What is the number of lines below that include "svId"? Give that number alone.

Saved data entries
+ + + +

-- ==== Sys2Proof/Tests/Slice0.lean ====
section
/-! SUPPORT. Tests on fixed values. Expected values come from 95_test_vectors.md (the vector is named) or from a rule; the
`witness_` theorems show, for each statement with hypotheses, operands and states that meet them, clause by clause. -/

namespace Sys2Proof.Tests

open Sys2Proof Sys2Proof.Machine

/-! ### Well-formedness: an ill-formed term for each check -/

theorem test_acq_sv_zero_ill_formed : (Instr.acq false 0).wellFormed = false := by decide

theorem test_acq_sv_33_ill_formed : (Instr.acq true 33).wellFormed = false := by decide

theorem test_tseed_channel_ten_ill_formed : (Instr.tseed 10 1).wellFormed = false := by decide

theorem test_tseed_sv_zero_ill_formed : (Instr.tseed 0 0).wellFormed = false := by decide

theorem test_tstop_channel_ten_ill_formed : (Instr.tstop 10).wellFormed = false := by decide

theorem test_operands_at_their_limits_well_formed :
    (Instr.acq true 32).wellFormed ∧ (Instr.tseed 9 1).wellFormed ∧ (Instr.tstop 9).wellFormed := by decide

/-! ### Decoding: words written out from R81 and R83 (V31), and words that match no row (V32) -/

theorem test_decode_nop : decode 0b00000000000000000000000000000000#32 = .ok .nop := by decide

theorem test_decode_wcap : decode 0b00010000000000000000000000000000#32 = .ok .wcap := by decide

theorem test_decode_acq_cold : decode 0b00010001000000000000000100000101#32 = .ok (.acq true 5) := by decide

theorem test_decode_acqabort : decode 0b00010010000000000000000000000000#32 = .ok .acqabort := by decide

theorem test_decode_tseed : decode 0b00100000000010010000000000100000#32 = .ok (.tseed 9 32) := by decide

theorem test_decode_tstop : decode 0b00100001000000110000000000000000#32 = .ok (.tstop 3) := by decide

theorem test_decode_sreset : decode 0b01111111000000000000000000000000#32 = .ok .sreset := by decide

theorem test_decode_bytes_little_endian : decodeBytes [0x05, 0x01, 0x00, 0x11] = .ok (.acq true 5) := by decide

theorem test_decode_table_word : decodeTableWord 32 0x20090020 = some (.tseed 9 32) := by decide

theorem test_reserved_op_refused : decode 0x01000000 = .error (.reservedOp 0x01) := by decide

theorem test_must_be_zero_refused :
    decode 0x11000205 = .error (.mustBeZero 0x11) ∧ decode 0x20100001 = .error (.mustBeZero 0x20) ∧
    decode 0x7F000001 = .error (.mustBeZero 0x7F) := by decide

/-! ### Small states -/

/-- Reset with the lowest legal sample rate written (the start of the vectors). -/
def cfg : State := { State.reset with regs := { Regs.reset with sampleRate := 2046000 } }

/-- The same with a fault latched. -/
def faulted : State := { cfg with fault := { set := true, code := 4 } }

/-- A capture has just been started. -/
def capturing : State :=
  { cfg with win := { Win.reset with capturing := true, fs := 2046000, n := 2046, k := 10 } }

/-- A window is valid (its contents do not matter here). -/
def windowed : State :=
  { cfg with win := { Win.reset with valid := true, fs := 2046000, n := 2046, k := 10, count := 20460 } }

/-- A search for SV 5 is running. -/
def searching : State :=
  { windowed with acq := { Acq.reset with busy := true, sv := 5, range := 5000, step := 200 } }

/-- An active channel record on an SV. -/
def tracker (sv : BitVec 6) : Channel :=
  { Channel.reset with st := .acquired, sv := sv, fs := 2046000, rate := 1023000 }

/-- Channel 0 tracks SV 1. -/
def tracking : State := cfg.setChan 0 (tracker 1)

/-- Two samples have been accepted. -/
def sampled (s : State) : State := { s with sidx := 2, sidxValid := true }

/-- The state a step answers, where it answers one. -/
def result (r : StepResult) : Option State :=
  match r with
  | .next t => some t
  | _ => none

/-- CMDSTAT after a command word. -/
def cmdStatOf (w : Word) (s : State) : Option CmdStat := (result (execWord w s)).map fun t => t.cmdStat

/-! ### Commands -/

theorem test_nop_in_fault_state : cmdStatOf 0x00000000 faulted = some .faulted := by decide  -- V42

theorem test_wcap_status : (result (step (cfg.withFetchWord 32 0x10000000))).map statusWord = some 0x00000002 := by
  decide  -- the example of R110

theorem test_wcap_on_reset_faults :  -- V40
    (result (execWord 0x10000000 State.reset)).map (fun t => (statusWord t, t.cmdStat, t.events)) =
      some (0x00000220, .faulted, [{ kind := .error, svId := 0, stage := .acquirer, err := .configInvalid, t := 0 }]) := by
  decide

theorem test_acq_refusals :  -- V41, V43
    cmdStatOf 0x11000000 State.reset = some .illegal ∧ cmdStatOf 0x11000001 cfg = some .noWindow ∧
    cmdStatOf 0x11000001 capturing = some .noWindow ∧ cmdStatOf 0x11000002 searching = some .busy := by decide

theorem test_acq_cold_range :  -- R112
    (result (execWord 0x11000105 windowed)).map (fun t => (t.acq.range, t.acq.sv, t.acq.busy)) =
      some (10000, 5, true) := by decide

theorem test_acqabort_not_busy : cmdStatOf 0x12000000 cfg = some .notBusy := by decide  -- V43

theorem test_acqabort_cancels :  -- V43
    (result (execWord 0x12000000 searching)).map (fun t => (regValue t .acqResStatus, t.acq.done, t.reports, t.events)) =
      some (3, true, [], []) := by decide

theorem test_tseed_refusals :  -- V29
    cmdStatOf 0x20000002 tracking = some .chBusy ∧ cmdStatOf 0x20010001 tracking = some .dupSv ∧
    cmdStatOf 0x20010002 { tracking with regs := { tracking.regs with maxTracked := 1 } } = some .slotsFull ∧
    cmdStatOf 0x20000001 { cfg with regs := { cfg.regs with seedCphase := 2046 } } = some .badSeed ∧
    cmdStatOf 0x20000001 { cfg with regs := { cfg.regs with seedCphase := 2045 } } = some .ok := by decide +kernel

theorem test_tseed_config_fault_event :  -- V41
    (result (execWord 0x20000007 State.reset)).map (fun t => t.events) =
      some [{ kind := .error, svId := 7, stage := .tracker, err := .configInvalid, t := 0 }] := by decide

theorem test_tstop : cmdStatOf 0x21000000 cfg = some .chIdle ∧ cmdStatOf 0x21000000 tracking = some .ok := by
  decide +kernel  -- V29

theorem test_sreset_leaves_fault :  -- V42
    (result (execWord 0x7F000000 faulted)).map (fun t => (statusWord t, t.cmdStat, t.regs.sampleRate)) =
      some (0, .ok, 0) := by decide

/-! ### Registers -/

theorem test_reset_registers :  -- V30
    regValue State.reset .id = 0x47595037 ∧ regValue State.reset .centerFreq = 0x5DE70060 ∧
    regValue State.reset .status = 0 := by decide

theorem test_sample_fmt_write :  -- V33
    (result (agentStep default (.write 0x14 32 0xFFFFFFFE) cfg)).map (fun t => t.regs.sampleFmt) = some 2 := by decide

theorem test_bad_accesses :  -- V33
    (regRead 0xD0 32 cfg).hostResp = .busError ∧ (regRead 0x02 32 cfg).hostResp = .busError ∧
    (regWrite .id 1 cfg).hostResp = .busError := by decide

theorem test_prn_readback :  -- V7
    prnDataWord 0x00010000 = 1 ∧ prnDataWord 0x00010002 = 0 ∧ prnDataWord 0x000103FF = 0x80000000 ∧
    prnDataWord 0x00000000 = 0x80000000 ∧ prnDataWord 0x00210000 = 0x80000000 := by decide

theorem test_uq16 : uq16 0x00028000 = 5 / 2 ∧ uq16 0x00008000 = 1 / 2 ∧ Script.uq (5 / 2) = 0x00028000 := by
  decide +kernel  -- V34

/-! ### PRN generator -/

theorem test_first_chips_sv1 :  -- V1
    (List.range 32).map (fun i => (ca 1 i).toNat) =
      [1, 1, 0, 0, 1, 0, 0, 0, 0, 0, 1, 1, 1, 0, 0, 1, 0, 1, 0, 0, 1, 0, 0, 1, 1, 1, 1, 0, 0, 1, 0, 1] := by decide

theorem test_resampling_2500 : (List.range 8).map (fun k => k * 1023 / 2500) = [0, 0, 0, 1, 1, 2, 2, 2] ∧
    (List.range 6).map (prnResampled 1 2046) = [-1, -1, -1, -1, 1, 1] := by decide  -- V6

/-! ### Samples -/

theorem test_first_sample :  -- V35
    (result (agentStep default (.sample 100 { re := 1, im := 0 }) cfg)).map (fun t => (t.sidx, statusWord t)) =
      some (101, 0x00000040) := by decide

theorem test_gap :  -- V44
    (result (agentStep default (.sample 5 { re := 1, im := 0 }) (sampled cfg))).map (fun t => (t.sidx, t.events)) =
      some (6, [{ kind := .error, svId := 0, stage := .source, err := .sampleSourceOverrun, t := 5 }]) := by decide

theorem test_index_backwards :  -- V45
    (result (agentStep default (.sample 1 { re := 1, im := 0 }) (sampled cfg))).map
      (fun t => (statusWord t, t.sidx, t.events)) =
      some (0x00000460, 2,
        [{ kind := .error, svId := 0, stage := .source, err := .internalInvariant, t := 1 }]) := by decide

+ + + +

Result.
4